Cased Pencils Processed in Philippines Not 'Substantially Transformed,' Scope Ruling Finds
Drawing pencils, colored pencils and #2 pencils exported from the Philippines by School Specialty are subject to an antidumping duty order on cased pencils from China, the Commerce Department said in a May 7 scope ruling.
Though they fit the physical description of goods covered by the order, the goods’ manufacturing process -- which imports raw materials from China for processing in the Philippines -- substantially transforms them enough that their country of origin should properly be considered to be the Philippines, not China, School Specialty had argued.
Commerce conducted a substantial transformation analysis in the scope ruling. In it, the department did find that pencil inputs would not, on their own, be covered by the order. And it said that the production process that turns those inputs into pencils transforms them “to a significant degree.”

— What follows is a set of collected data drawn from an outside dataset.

-- ==== Sys2Proof/Machine/Alarm.lean ====
section
/-! DEFINITION. Detections, the tamper record and zeroisation (R142, R143, R157, R165 to R167). -/

namespace Sys2Proof.Machine

/-- The tamper record after an alarm (R157). -/
def TamperRecord.after (c : Cause) (now : BitVec 32) (r : TamperRecord) : TamperRecord :=
  if r.valid then
    { r with causes := r.causes ||| c.mark, further := if r.further = 255#8 then 255#8 else r.further + 1#8 }
  else { valid := true, first := some c, time := now, causes := c.mark, further := 0#8 }

/-- An alarm is recorded; TAMPER is raised when it makes the record valid (R157, R159, R186). R191 says of every alarm in
ZEROED that it raises no flag; after ACK-TAMPER the record is not valid there, and the model follows R157 (log
entry 44). -/
def recordAlarm (c : Cause) (s : State) : State :=
  raiseIf (!s.mon.record.valid) .tamper (s.onMon fun m => { m with record := m.record.after c m.seconds })

/-- A domain record VACANT, its epoch kept (R165). -/
def DomRec.vacate (d : DomRec) : DomRec := { DomRec.reset with epoch := d.epoch }

/-- The Seed Store with every seed and the clear-pending mark destroyed (R74, R165). -/
def SeedStore.destroy (x : SeedStore) : SeedStore :=
  { x with root := none, domains := Vector.replicate 64 none, clearPending := false }

/-- The Entry Unit with its list destroyed, no entry domain and both windows SHUT (R165). -/
def EntryUnit.destroy (u : EntryUnit) : EntryUnit :=
  { u with list := [], domain := none, windowA := .reset, windowB := .reset }

/-- Start a background operation at line 0 (R169, R173). -/
def Background.start (op : BgOp) (b : Background) : Background := { op := op, next := 0, completed := 0, run := b.run + 1 }

/-- No background operation is left (R163, R169, R173). -/
def Background.stop (b : Background) : Background := { op := .idle, next := 0, completed := 0, run := b.run }

/-- The sub-state a zeroisation enters (R165). -/
def zeroSub (s : State) : ZeroSub := if live s && s.cab.scrubOn then .scrubbing else .quiet

/-- Seeds, Entry List, domains, clear-pending mark and cabinet state at a zeroisation (R165). -/
def destroyKeys (s : State) : State :=
  { s with
    seeds := s.seeds.destroy
    entry := s.entry.destroy
    doms := s.doms.map DomRec.vacate
    cab := { s.cab with cabinet := .zeroed, sub := zeroSub s } }

/-- Whether a region is one of the three windows (R4). -/
def Region.isWindow : Region → Bool
  | .key => true
  | .map => true
  | .raw => true
  | .plain => false
  | .unclaimed => false

/-- Whether a slot's status is decided (R2). -/
def Slot.responds (x : Slot) : Bool :=
  match x.phase with
  | .responding _ _ => true
  | _ => false

/-- Whether a zeroisation answers an outstanding transaction UNREADY (R167). -/
def Slot.cutOff (x : Slot) : Bool := (regionOf x.txn.line).isWindow && !x.responds

/-- Every window transaction that is not RESPONDING is answered UNREADY (R167). R182 lets their reports be taken in either
order; the order of acceptance is the model's choice (log entry 45). -/
def refuseWindows (s : State) : State :=
  ((s.front.slots.filter Slot.cutOff).map fun x => x.txn.tag).foldl (fun s tag => refuse tag .unready .noReason s) s

/-- Whether a maker goes on waiting through a zeroisation: the PLAIN transactions do (R167). -/
def survivesAlarm (s : State) (w : Waiter) : Bool :=
  match w with
  | .front tag =>
    match findSlot s tag with
    | some x => !(regionOf x.txn.line).isWindow
    | none => false
  | _ => false

/-- A zeroisation reaches the main-domain blocks (R49, R62, R65, R117, R166, R167). -/
def clearMainDomain (s : State) : State :=
  let demapped := (allDemap s).onXlat fun t => { t with walks := [], waiting := [] }
  let emptied := (demapped.onMaps fun _ => .reset).onEntry fun u => { u with waiting := [], work := none }
  let answered := answerLock .state emptied
  let waiting := answered.onBack fun b => { b with waiting := b.waiting.filter (survivesAlarm s) }
  let background := waiting.onCab fun c =>
    { c with bg := if c.sub = .scrubbing then c.bg.start .scrub else c.bg.stop }
  refuseWindows background

/-- Zeroisation (R165), and on mains its reach into the main domain (R166). -/
def zeroiseCabinet (s : State) : State :=
  if live s then clearMainDomain (destroyKeys s) else destroyKeys s

/-- An alarm: the record is updated, and the State Unit zeroises a cabinet that is not ZEROED already (R143, R165). -/
def alarm (c : Cause) (s : State) : State :=
  let recorded := recordAlarm c s
  if s.cab.cabinet = .zeroed then recorded else zeroiseCabinet recorded

/-- ARMED in every cabinet state but BLANK (R142). -/
def armed (s : State) : Bool := s.cab.cabinet != .blank

/-- A detection: an alarm while ARMED, else its cause joins the test set (R142, R143). -/
def detect (c : Cause) (s : State) : State :=
  if armed s then alarm c s else s.onMon fun m => { m with testSet := m.testSet ||| c.mark }

end Sys2Proof.Machine
end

However, it said that three of the four Chinese-origin inputs -- ferrules, erasers and graphite or color cores -- “are used as components of a cased [pencil] and are not further processed in the Philippines.” It also said that those inputs “were pre-determined for a specific end use at the time of importation” that was the same as the cased pencils’ end use.
Further, it said that six out of the nine cased pencil manufacturing steps that occurred in the Philippines were simple finishing and packaging, so the overall processing in that country was not significant. And School Specialty didn’t provide any quantitative information about how much it spent on production and investment in the Philippines, it said.
“Although Commerce does not have an established threshold for determining when a certain percentage of the cost of production in a third country represents a substantial transformation conferring country of origin, we typically need the underlying cost data to make such an evaluation,” it said.
As a result, it found that the cased pencils had not undergone significant transformation and fell within the scope of the antidumping duty order.